§ To do
Your answer should be only the lines below from the one with "(50, 1, bits" to the one with "if size ≤ (prod", repeated exactly, ends included.

§ Excerpted records
-- ==== Sys2Proof/Machine/Records.lean ====
section
/-! DEFINITION. Completion records and notices: their issue, what telemetry takes from them, their answers, and what is
given up (01 R28, 02 R86, 03 R127 to R132, 11 R362, R562, 13 R400 to R402, R416). -/

namespace Sys2Proof.Machine

/-! What telemetry takes from an issued record. -/

/-- The histogram bin of a latency (13 R400). -/
def histBin (l : Nat) : Nat := if l < 128 then 0 else if 2097152 ≤ l then 15 else Nat.log2 l - 6

/-- A record of an accepted descriptor enters its histogram, unless the timebase stepped between its timestamps (13 R400,
R401). -/
def State.enterHistogram (s : State) (iid : Nat) (r : Record) : State :=
  if !telOn s || r.abandoned then s
  else if r.fetchStep ≠ r.doneStep then s.bump .telStat 0 0 16 1
  else
    let l := (bits (wd r.words 4) 0 48 + 2 ^ 48 - bits (wd r.words 3) 0 48) % 2 ^ 48
    let c := r.cls.toNat
    (s.addIs3 (0x20000 + 64 * iid + 16 * c + histBin l) 1).addIs3w (0x60000 + 8 * iid + 2 * c) l

/-- Word 2 of trace slot k; its map entry is the difference from the reset value (13 R416). -/
def traceWord2 (s : State) (k : Nat) : W32 := s.is3.get (0x69300 + 8 * k + 2) ^^^ 0x1C00000

/-- LOG2_RECS of trace slot k. -/
def traceLog2 (s : State) (k : Nat) : Nat := clamp 7 16 (bits (traceWord2 s k) 22 5)

/-- A trace record (13 R417) of a completion record. -/
def traceWords (r : Record) (lap : Nat) : List W64 :=
  let w := fun i => wd r.words i
  [ pack [(0, 32, r.idx.toNat), (32, 8, bits (w 0) 0 8), (40, 8, bits (w 0) 8 8), (48, 2, bits (w 0) 24 2),
      (50, 1, bits (w 0) 27 1), (51, 1, bits (w 0) 28 1), (56, 8, lap)], w 3, w 4, w 1 ]

/-- LOST of a trace slot counts one more. -/
def State.traceLost (s : State) (k : Nat) : State := s.addIs3 (0x69300 + 8 * k + 4) 1

/-- Trace slot k writes its record, or drops it when its ring is full (13 R416). -/
def State.traceOne (s : State) (r : Record) (k : Nat) : State :=
  let base := 0x69300 + 8 * k
  let w2 := traceWord2 s k
  if !bit w2 27 || decide (bits w2 0 22 ≠ r.qid) then s
  else
    let prod := (s.is3.get (base + 3)).toNat
    let size := 2 ^ traceLog2 s k
    if size ≤ (prod + 2 ^ 32 - (s.rd .telTraceCons k).toNat) % 2 ^ 32 then s.traceLost k
    else
      let addr := (s.is3.get base).toNat / 4096 * 4096 + (s.is3.get (base + 1)).toNat * 2 ^ 32 + 32 * (prod % size)
      (s.addIs3 (base + 3) 1).service
        (mkHeld (.trace k) r.qid true addr 32 (sharedAttrs s 0) (bytesOfWords (traceWords r ((prod / size + 1) % 256))) 0)

/-- Every trace slot takes the record (13 R416). -/
def State.traceRecord (s : State) (r : Record) : State :=
  if telOn s then (List.range 8).foldl (fun t k => t.traceOne r k) s else s

/-! The issue of a record (01 R28). -/

/-- The instance of a queue whose context is resident. -/
def iidOfQueue (s : State) (qid : Nat) : Nat := match ctxOf s qid with | some c => c.iid.toNat | none => 0

/-- What follows the issue of a record: the store's entry frees, Q and the window advance for a ring slot, counters,
histogram and trace take it, a Mirror returns to standby, later slots may be accepted, and the queue may become IDLE. -/
def State.recordIssued (s : State) (r : Record) : State :=
  let iid := iidOfQueue s r.qid
  let status := bits (wd r.words 0) 8 8
  let s1 := s.takeRecordOut r
  let s2 := if r.chainPos = 0 then (s1.updCtx r.qid (fun c => { c with q := c.q + 1, winDone := c.winDone >>> 1 })).skipDone r.qid 65536 else s1
  let s3 := (s2.addIs3w (instCtr iid + 4) 1).countCtx r.qid (fun c => { c with descs := c.descs + 1 })
  let s4 := if status ≤ 2 then s3 else (s3.addIs3 (instCtr iid + 7) 1).countCtx r.qid (fun c => { c with contained := c.contained + 1 })
  let s5 := (s4.enterHistogram iid r).traceRecord r
  let s6 := if r.abandoned || decide (status = 0) then s5 else s5.pulse (8 * r.clu + 1) 0
  let mirrorDone := decide (32 ≤ r.slot) && decide (r.slot < 34) && decide (r.chainPos = 0) &&
    (match slotAt s6 r.clu r.slot with
     | some x => decide (x.phase = .finished) && decide (x.qid = r.qid) && decide (x.slotIdx = r.idx) && x.chain.isNone && decide (x.kept = [])
     | none => false)
  let s7 := if mirrorDone then (s6.setFld .cluMirrorStat r.clu (r.slot - 30) 1 0).freeSlot r.clu r.slot else s6
  (((((s7.bankAccess r.qid 2).releaseDone r.clu r.slot).acceptMore r.qid).pumpStore.settleMoving 1).checkIdle r.qid).admCheck

/-- The finished record whose turn it is: those of the chain at slot Q in order, then slot Q's own. One that waits for an entry of the
full record store is issued from where it is kept, since the store empties by such issues alone (17 R503, DEDUCED, log entry 48). -/
def nextRecord (s : State) (qid : Nat) : Option Record :=
  match ctxOf s qid with
  | none => none
  | some c =>
    let here := (finishedRecs s qid).filter (fun r => decide (r.idx = c.q))
    match leastBy (·.chainPos) (here.filter (fun r => decide (r.chainPos ≠ 0))) with
    | some r => some r
    | none => here.find? (fun r => decide (r.chainPos = 0))

/-- The write of a finished record, in the write stream of the cluster that ran it (01 R28), or by the notice logic. Where that
cluster's port has fallen since (18 R519), the record takes the queue's service port (DESIGN CHOICE, log entry 45). -/
def recordHeld (s : State) (r : Record) : Held :=
  { mkHeld (.record r.qid r.idx r.chainPos r.noticeNow r.abandoned) r.qid true r.addr 64 r.attrs (bytesOfWords r.words)
      (iidOfQueue s r.qid) with
    port := if r.abandoned || !s.portActive.contains r.clu then none else some r.clu,
    holder := if r.abandoned then 34 else r.slot, classU := !r.abandoned && decide (r.cls = 0) }

/-- The context of a queue with finished records is fetched where it is not resident (11 R566). -/
def State.needCtx (s : State) (qid : Nat) : State :=
  if (ctxOf s qid).isSome || s.ctxWait.any (fun w => w.1 == qid) || (finishedRecs s qid).isEmpty then s
  else s.awaitCtx qid .ready

/-- COMPLETION_RECORD (01 R28, 03 R117): the record of the queue's next finished slot is written over its slot. -/
def execCompletionRecord (qid : Nat) (s : State) : Out :=
  if 2 ^ 22 ≤ qid then .fault .noSuchUnit
  else
    match nextRecord s qid with
    | none => if running s then .next (s.needCtx qid) else .next s
    | some r =>
      if running s && serves s && !r.abandoned && (portNow s (recordHeld s r)).isSome then
        .next ((s.service (recordHeld s r)).recordIssued r)
      else .next s

/-- ABANDONED_RECORD (02 R86, 03 R123): the notice logic writes the record of a discarded slot in its turn. -/
def execAbandonedRecord (qid : Nat) (s : State) : Out :=
  if 2 ^ 22 ≤ qid then .fault .noSuchUnit
  else
    match nextRecord s qid with
    | none => if running s then .next (s.needCtx qid) else .next s
    | some r =>
      if running s && serves s && r.abandoned then .next ((s.service (recordHeld s r)).recordIssued r) else .next s

/-! Acknowledgements (03 R131, R132). -/

/-- Timebase bits [41:10] at which a delay of `us` ends, rounded up. -/
def noticeDue (s : State) (us : Nat) : W32 := BitVec.ofNat 32 ((s.timebase.toNat + 1000 * us + 1023) / 1024)

/-- NOTICE_DELAY has passed. -/
def noticeLate (s : State) (c : QCtx) : Bool := !bit (BitVec.ofNat 32 (s.timebase.toNat / 1024) - c.ntcDue) 31

/-- A record is acknowledged: a ring record counts in PENDING, and the triggers are checked (03 R131). PENDING stays at its greatest
value, 65,535, where a notice in flight lets it come so far (DESIGN CHOICE, log entry 45); a notice that waits to be issued counts the
record in its CI, and its issue returns PENDING to 0. -/
def State.recordAcked (s : State) (qid : Nat) (ring noticeNow : Bool) : State :=
  match ctxOf s qid with
  | none => s
  | some c =>
    if c.noticeAddr = 0 then s
    else if noticeWaits s qid then s
    else if !ring then (if noticeNow then s.noticeTrigger qid else s)
    else
      let p := min 0xFFFF (c.pendingCnt.toNat + 1)
      let c1 := { c with
        pendingCnt := BitVec.ofNat 16 p,
        ntcDue := if c.pendingCnt = 0 then noticeDue s c.noticeDelay.toNat else c.ntcDue }
      let s1 := s.setCtx qid c1
      if decide (c.noticeThresh.toNat ≤ p) || noticeNow then s1.noticeTrigger qid else s1

/-- A record's acknowledgement reaches its queue's context, or waits for it. -/
def State.recordAckAt (s : State) (qid : Nat) (idx : W32) (chainPos : Nat) (noticeNow : Bool) : State :=
  if !s.queues.contains qid then s
  else if (ctxOf s qid).isSome then (s.lookup qid 2).recordAcked qid (decide (chainPos = 0)) noticeNow
  else s.awaitCtx qid (.recordAck idx (decide (chainPos = 0)) noticeNow)

/-- A notice is acknowledged: a kept trigger issues the next one (03 R132). -/
def State.noticeAcked (s : State) (qid : Nat) : State :=
  match ctxOf s qid with
  | none => s
  | some c =>
    let s1 := s.setCtx qid { c with noticeBusy := 0 }
    if c.noticeKept = 1 then s1.noticeTrigger qid else s1

/-- A notice's acknowledgement reaches its queue's context, or waits for it. -/
def State.noticeAckAt (s : State) (qid : Nat) : State :=
  if !s.queues.contains qid then s else if (ctxOf s qid).isSome then (s.lookup qid 3).noticeAcked qid else s.awaitCtx qid .noticeAck

/-- A record or notice write counts as acknowledged. -/
def State.writeAcked (s : State) (u : Purpose) : State :=
  match u with
  | .record q i cp nn _ => s.recordAckAt q i cp nn
  | .notice q => s.noticeAckAt q
  | _ => s

/-- A record or notice write is given up (11 R362): logged as DEVICE 0x46, and it counts as acknowledged. -/
def State.giveUp (s : State) (a : Access) (code : BitVec 6) : State :=
  match a.purpose with
  | .record q i _ _ ab =>
    (s.logErr (mkErr 3 (if ab then 18 else 2 + a.port) 0x46 a.iid q (if ab then 63 else a.holder) (if ab then 0 else a.port)
      (code.setWidth 8) i.toNat 0)).writeAcked a.purpose
  | .notice q =>
    (s.logErr (mkErr 3 18 0x46 a.iid q 63 0 (code.setWidth 8) (leNat (a.data.take 4)) 1)).writeAcked a.purpose
  | _ => s

/-- The write is a record's or a notice's. -/
def isRecordWrite (u : Purpose) : Bool := match u with | .record _ _ _ _ _ => true | .notice _ => true | _ => false

/-- The queue that a record or notice belongs to. -/
def recordQueue (u : Purpose) : Nat := match u with | .record q _ _ _ _ => q | .notice q => q | _ => 0

/-- A record or notice write is to be issued again, or is given up at its sixteenth expiry (11 R362, R562). -/
def State.recordAgain (s : State) (a : Access) (code : BitVec 6) : State :=
  if 16 ≤ a.expiries + 1 then s.giveUp a code else s.serviceAgain { a with toSend := 0 } (recordQueue a.purpose)

/-- The answer to a record or notice write. What it leads to comes before any access that waited for its write ID: a notice then issued
counts no record that is still to be acknowledged (01 R26, 03 R130). -/
def State.recordAnswer (s : State) (a : Access) (code0 : BitVec 6) : State :=
  let code := codeSeen code0
  let s1 := (s.logDirty a.iid a.addr).dropAccess a.aid
  (if code = 0 then s1.writeAcked a.purpose
   else if codeRetryable code then s1.recordAgain a code
   else s1.giveUp a code).drainHeld

/-- COMPLETION_RECORD_ACK (03 R131, 11 R362, R562). -/
def execCompletionRecordAck (aid : Nat) (code : BitVec 6) (s : State) : Out :=
  match s.access aid with
  | none => .next s
  | some a =>
    match a.purpose with
    | .record _ _ _ _ _ => if s.fatal || decide (a.toSend ≠ 0) then .next s else .next (s.recordAnswer a code)
    | _ => .next s

/-- NOTICE_ACK (03 R132, 11 R362, R562). -/
def execNoticeAck (aid : Nat) (code : BitVec 6) (s : State) : Out :=
  match s.access aid with
  | none => .next s
  | some a =>
    match a.purpose with
    | .notice _ => if s.fatal then .next s else .next (s.recordAnswer a code)
    | _ => .next s

/-- NOTICE_DELAY_EXPIRY (03 R131): NOTICE_DELAY has passed since the first record counted in PENDING was acknowledged. -/
def execNoticeDelayExpiry (qid : Nat) (s : State) : Out :=
  if 2 ^ 22 ≤ qid then .fault .noSuchUnit
  else
    match ctxOf s qid with
    | none => .next s
    | some c =>
      if running s && decide (c.pendingCnt ≠ 0) && decide (c.noticeDelay ≠ 0) && noticeLate s c then .next (s.noticeTrigger qid)
      else .next s

/-- RECORD_WRITE_CEIL (01 R32, 11 R362): a record or notice write is issued again with the same content; its write ID is
quarantined. -/
def execRecordWriteCeil (aid : Nat) (s : State) : Out :=
  match s.access aid with
  | none => .next s
  | some a =>
    if s.fatal || !expired s a || !isRecordWrite a.purpose then .next s
    else .next ((((s.logDirty a.iid a.addr).quarantine a).recordAgain a 0).drainHeld)

/-- RECORD_GIVE_UP (11 R362): a record or notice write that draws a non-retryable error, or expires for the sixteenth time,
is given up. -/
def execRecordGiveUp (aid : Nat) (code : BitVec 6) (s : State) : Out :=
  match s.access aid with
  | none => .next s
  | some a =>
    let c := codeSeen code
    if s.fatal || !isRecordWrite a.purpose then .next s
    else if decide (c ≠ 0) && !codeRetryable c then .next ((((s.logDirty a.iid a.addr).dropAccess aid).giveUp a c).drainHeld)
    else if decide (16 ≤ a.expiries + 1) && expired s a then .next ((((s.logDirty a.iid a.addr).quarantine a).giveUp a c).drainHeld)
    else .next s

end Sys2Proof.Machine
end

§ Answer section
      (50, 1, bits (w 0) 27 1), (51, 1, bits (w 0) 28 1), (56, 8, lap)], w 3, w 4, w 1 ]

/-- LOST of a trace slot counts one more. -/
def State.traceLost (s : State) (k : Nat) : State := s.addIs3 (0x69300 + 8 * k + 4) 1

/-- Trace slot k writes its record, or drops it when its ring is full (13 R416). -/
def State.traceOne (s : State) (r : Record) (k : Nat) : State :=
  let base := 0x69300 + 8 * k
  let w2 := traceWord2 s k
  if !bit w2 27 || decide (bits w2 0 22 ≠ r.qid) then s
  else
    let prod := (s.is3.get (base + 3)).toNat
    let size := 2 ^ traceLog2 s k
    if size ≤ (prod + 2 ^ 32 - (s.rd .telTraceCons k).toNat) % 2 ^ 32 then s.traceLost k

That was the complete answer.